*THE TASK*: From the line below that contains "answer := [], crc" to the line that contains "phase := .idle, rising", repeat every line exactly, both ends included, and nothing else.

MATERIAL PROVIDED below:

/-! ## Reset values -/

/-- No transaction (01 Table 1-7). -/
def Port.reset : Port :=
  { taking := false, discarding := false, command := none, count := 0, pointer := 0, regIndex := 0, lowByte := 0,
    pairValue := 0, shiftOut := 0, shifted := 0, touched := Vector.replicate 32 false,
    cancelNotes := Vector.replicate 32 false, setupNotes := Vector.replicate 12 false, shelfNote := false,
    periodNote := false }

/-- Levels of the input pins as the model starts: DESIGN CHOICE (log entry 5); PRES high is the pull-up (11 R196). The
power-on reset has ended (01 R21). -/
def Pins.reset : Pins :=
  { csLow := false, resetLow := false, por := false, mclk := false, midx := false, echo := 0, refEcho := 0,
    pres := BitVec.allOnes 12 }

/-- Registers after POR (01 R21). -/
def Registers.reset : Registers :=
  { enable := false, snapshot := none, causes := 0, mask := 0, refusedAt := 0, shelfFixed := false }

/-- Card Sweeper after any reset (02 Table 2-7). -/
def Sweeper.reset : Sweeper :=
  { timer := .off, latch := false, visit := none, ending := false, counter := 0 }

/-- A station's setup copy before the first activation (DESIGN CHOICE, log entry 7). -/
def Setup.reset : Setup :=
  { enabled := false, advise := false, auto := false, rosterCount := 0, roster := Vector.replicate 4 0, arcStart := 0,
    arcEnd := 0 }

/-- Supervisor state of a station after any reset (03 R65). -/
def Station.reset : Station :=
  { setup := Setup.reset, present := false, count := 0, due := false, fault := false, recheck := none,
    lossMark := none, deferred := false, heldPermit := false, permit := false }

/-- Tracker after any reset (04 R84). -/
def Tracker.reset : Tracker :=
  { angle := 0, valid := false, stopped := false, indexMissed := false, cycles := 0, stopTimer := 0,
    questions := Vector.replicate 4 none, watches := Vector.replicate 4 none }

/-- Cleared accumulators (05 R90). -/
def Rounds.reset : Rounds := { valid := 0, attempts := 0, positions := [], refSum := 0 }

/-- A cleared capture stage (06 Table 6-4). -/
def Capture.reset : Capture :=
  { running := false, counter := 0, weff := 0, window := 0, latch := none, list := [], last := none, overrun := false,
    reference := none, disturbed := false }

/-- An idle frame decoder (07 R143). The command byte is DEDUCED (log entry 7): as at the start of an attempt it is 0x40
plus the tag address of the header copy, which reads 0 then. The counters and the CRC register hold 0 (DESIGN CHOICE,
log entry 7). -/
def Frame.reset : Frame :=
  { cell := 0, phase := none, commandByte := 0x40, level := 0, listen := 0, width := 0, gap := 0, low := none,
    answer := [], crc := 0, decision := none, disturbed := false }

/-- An idle lookup unit (08 R158). The scan's index and the CRC register hold 0 (DESIGN CHOICE, log entry 7). -/
def Lookup.reset : Lookup :=
  { index := 0, buffer := [], crc := 0, mark := false, reread := .none, fixedThroughout := false }

/-- No figures held (09 R178). -/
def Figures.reset : Figures := { verdict := .none, c := [], s := 0, w := 0, error := .none }

/-- An empty header copy (05 R106). -/
def Header.reset : Header :=
  { kind := 0, priority := 0, station := 0, tagAddress := 0, rounds := 0, flags := 0, temperature := 0, serial := 0 }

/-- An engine after any reset (05 R106). -/
def Engine.reset : Engine :=
  { phase := .idle, rising := false, echoBefore := false, refBefore := false, job := none, header := Header.reset,
    profile := none, profileIndex := none, target := none, rounds := Rounds.reset, ending := none,
    capture := Capture.reset, settle := 0, frame := Frame.reset, frameAttempts := 0, lastFailure := none,
    tagRecord := none, flags := 0, figures := Figures.reset, nref := 0, stopOutcome := none, answer := none,
    lookup := Lookup.reset, report := none, stops := [], stopAtHoldBegin := false }

/-- An empty cache (08 R158). -/
def Cache.reset : Cache := { places := Vector.replicate 8 none, recency := [] }

/-- Memory after POR: all zero but config fault 0xFF and the twelve holder bytes 0xFF, which their owners rewrite
(01 R21, 03 R66, 04 R84). -/
def resetMemory : Memory :=
  [(0x85, 0xFF), (0x112, 0xFF), (0x192, 0xFF), (0x212, 0xFF), (0x292, 0xFF), (0x312, 0xFF), (0x392, 0xFF),
   (0x412, 0xFF), (0x492, 0xFF), (0x512, 0xFF), (0x592, 0xFF), (0x612, 0xFF), (0x692, 0xFF)]

/-- The part right after power-on reset (01 R21, 03 R66, 04 R84, 05 R106), no command waiting. -/
def State.reset : State :=
  { port := Port.reset, pins := Pins.reset, regs := Registers.reset, mem := resetMemory, sweeper := Sweeper.reset,
    waiting := [], notices := [], stations := Vector.replicate 12 Station.reset,
    holds := Vector.replicate 12 none, crosspoint := Vector.replicate 4 none, overloadHold := 0,
    tracker := Tracker.reset, engines := Vector.replicate 4 Engine.reset, cache := Cache.reset, msTicks := 0,
    freeReads := 0, pending := [] }

end Sys2Proof.Machine
end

End of MATERIAL PROVIDED.

*ANSWER BOX*:
    answer := [], crc := 0, decision := none, disturbed := false }

/-- An idle lookup unit (08 R158). The scan's index and the CRC register hold 0 (DESIGN CHOICE, log entry 7). -/
def Lookup.reset : Lookup :=
  { index := 0, buffer := [], crc := 0, mark := false, reread := .none, fixedThroughout := false }

/-- No figures held (09 R178). -/
def Figures.reset : Figures := { verdict := .none, c := [], s := 0, w := 0, error := .none }

/-- An empty header copy (05 R106). -/
def Header.reset : Header :=
  { kind := 0, priority := 0, station := 0, tagAddress := 0, rounds := 0, flags := 0, temperature := 0, serial := 0 }

/-- An engine after any reset (05 R106). -/
def Engine.reset : Engine :=
  { phase := .idle, rising := false, echoBefore := false, refBefore := false, job := none, header := Header.reset,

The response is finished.